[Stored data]
-- ==== Sys2Proof/Laws/State.lean ====
section
/-! SUPPORT. What each block of the state is after each named update: one lemma per block per update, and reading a cell of a
table after writing one. -/

namespace Sys2Proof

@[simp] theorem Doors.get_set_self {α : Type} (t : Doors α) (k : Latch) (x : α) : (t.set k x).get k = x := by
  cases k <;> rfl

theorem Doors.get_set_ne {α : Type} (t : Doors α) {k j : Latch} (x : α) (h : j ≠ k) : (t.set k x).get j = t.get j := by
  cases k <;> cases j <;> first | rfl | exact absurd rfl h

theorem Doors.get_set {α : Type} (t : Doors α) (k j : Latch) (x : α) :
    (t.set k x).get j = if j = k then x else t.get j := by
  cases k <;> cases j <;> rfl

@[simp] theorem Doors.get_all {α : Type} (k : Latch) (x : α) : (Doors.all x).get k = x := by
  cases k <;> rfl

@[simp] theorem Sides.get_set_self {α : Type} (t : Sides α) (k : Side) (x : α) : (t.set k x).get k = x := by
  cases k <;> rfl

theorem Sides.get_set_ne {α : Type} (t : Sides α) {k j : Side} (x : α) (h : j ≠ k) : (t.set k x).get j = t.get j := by
  cases k <;> cases j <;> first | rfl | exact absurd rfl h

theorem Sides.get_set {α : Type} (t : Sides α) (k j : Side) (x : α) :
    (t.set k x).get j = if j = k then x else t.get j := by
  cases k <;> cases j <;> rfl

@[simp] theorem Sides.get_all {α : Type} (k : Side) (x : α) : (Sides.all x).get k = x := by
  cases k <;> rfl

@[simp] theorem Wins.get_set_self {α : Type} (t : Wins α) (k : Win) (x : α) : (t.set k x).get k = x := by
  cases k <;> rfl

theorem Wins.get_set_ne {α : Type} (t : Wins α) {k j : Win} (x : α) (h : j ≠ k) : (t.set k x).get j = t.get j := by
  cases k <;> cases j <;> first | rfl | exact absurd rfl h

theorem Wins.get_set {α : Type} (t : Wins α) (k j : Win) (x : α) :
    (t.set k x).get j = if j = k then x else t.get j := by
  cases k <;> cases j <;> rfl

@[simp] theorem Wins.get_all {α : Type} (k : Win) (x : α) : (Wins.all x).get k = x := by
  cases k <;> rfl

@[simp] theorem Ports.get_set_self {α : Type} (t : Ports α) (k : Port) (x : α) : (t.set k x).get k = x := by
  cases k <;> rfl

theorem Ports.get_set_ne {α : Type} (t : Ports α) {k j : Port} (x : α) (h : j ≠ k) : (t.set k x).get j = t.get j := by
  cases k <;> cases j <;> first | rfl | exact absurd rfl h

theorem Ports.get_set {α : Type} (t : Ports α) (k j : Port) (x : α) :
    (t.set k x).get j = if j = k then x else t.get j := by
  cases k <;> cases j <;> rfl

@[simp] theorem Ports.get_all {α : Type} (k : Port) (x : α) : (Ports.all x).get k = x := by
  cases k <;> rfl

@[simp] theorem Slots.get_set_self {α : Type} (t : Slots α) (k : SlotId) (x : α) : (t.set k x).get k = x := by
  cases k <;> rfl

theorem Slots.get_set_ne {α : Type} (t : Slots α) {k j : SlotId} (x : α) (h : j ≠ k) : (t.set k x).get j = t.get j := by
  cases k <;> cases j <;> first | rfl | exact absurd rfl h

theorem Slots.get_set {α : Type} (t : Slots α) (k j : SlotId) (x : α) :
    (t.set k x).get j = if j = k then x else t.get j := by
  cases k <;> cases j <;> rfl

@[simp] theorem Slots.get_all {α : Type} (k : SlotId) (x : α) : (Slots.all x).get k = x := by
  cases k <;> rfl

theorem Chans.get_set {α : Type} (t : Chans α) (k j : Chan) (x : α) :
    (t.set k x).get j = if j = k then x else t.get j := by
  cases k <;> cases j <;> simp [Chans.set, Chans.get, Wins.get_set]

@[simp] theorem Chans.get_set_self {α : Type} (t : Chans α) (k : Chan) (x : α) : (t.set k x).get k = x := by
  simp [Chans.get_set]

◆ PROBLEM
Wherever a line in the data above holds "Chans", copy that line.

◆ WORKED SOLUTION
theorem Chans.get_set {α : Type} (t : Chans α) (k j : Chan) (x : α) :
  cases k <;> cases j <;> simp [Chans.set, Chans.get, Wins.get_set]
@[simp] theorem Chans.get_set_self {α : Type} (t : Chans α) (k : Chan) (x : α) : (t.set k x).get k = x := by
  simp [Chans.get_set]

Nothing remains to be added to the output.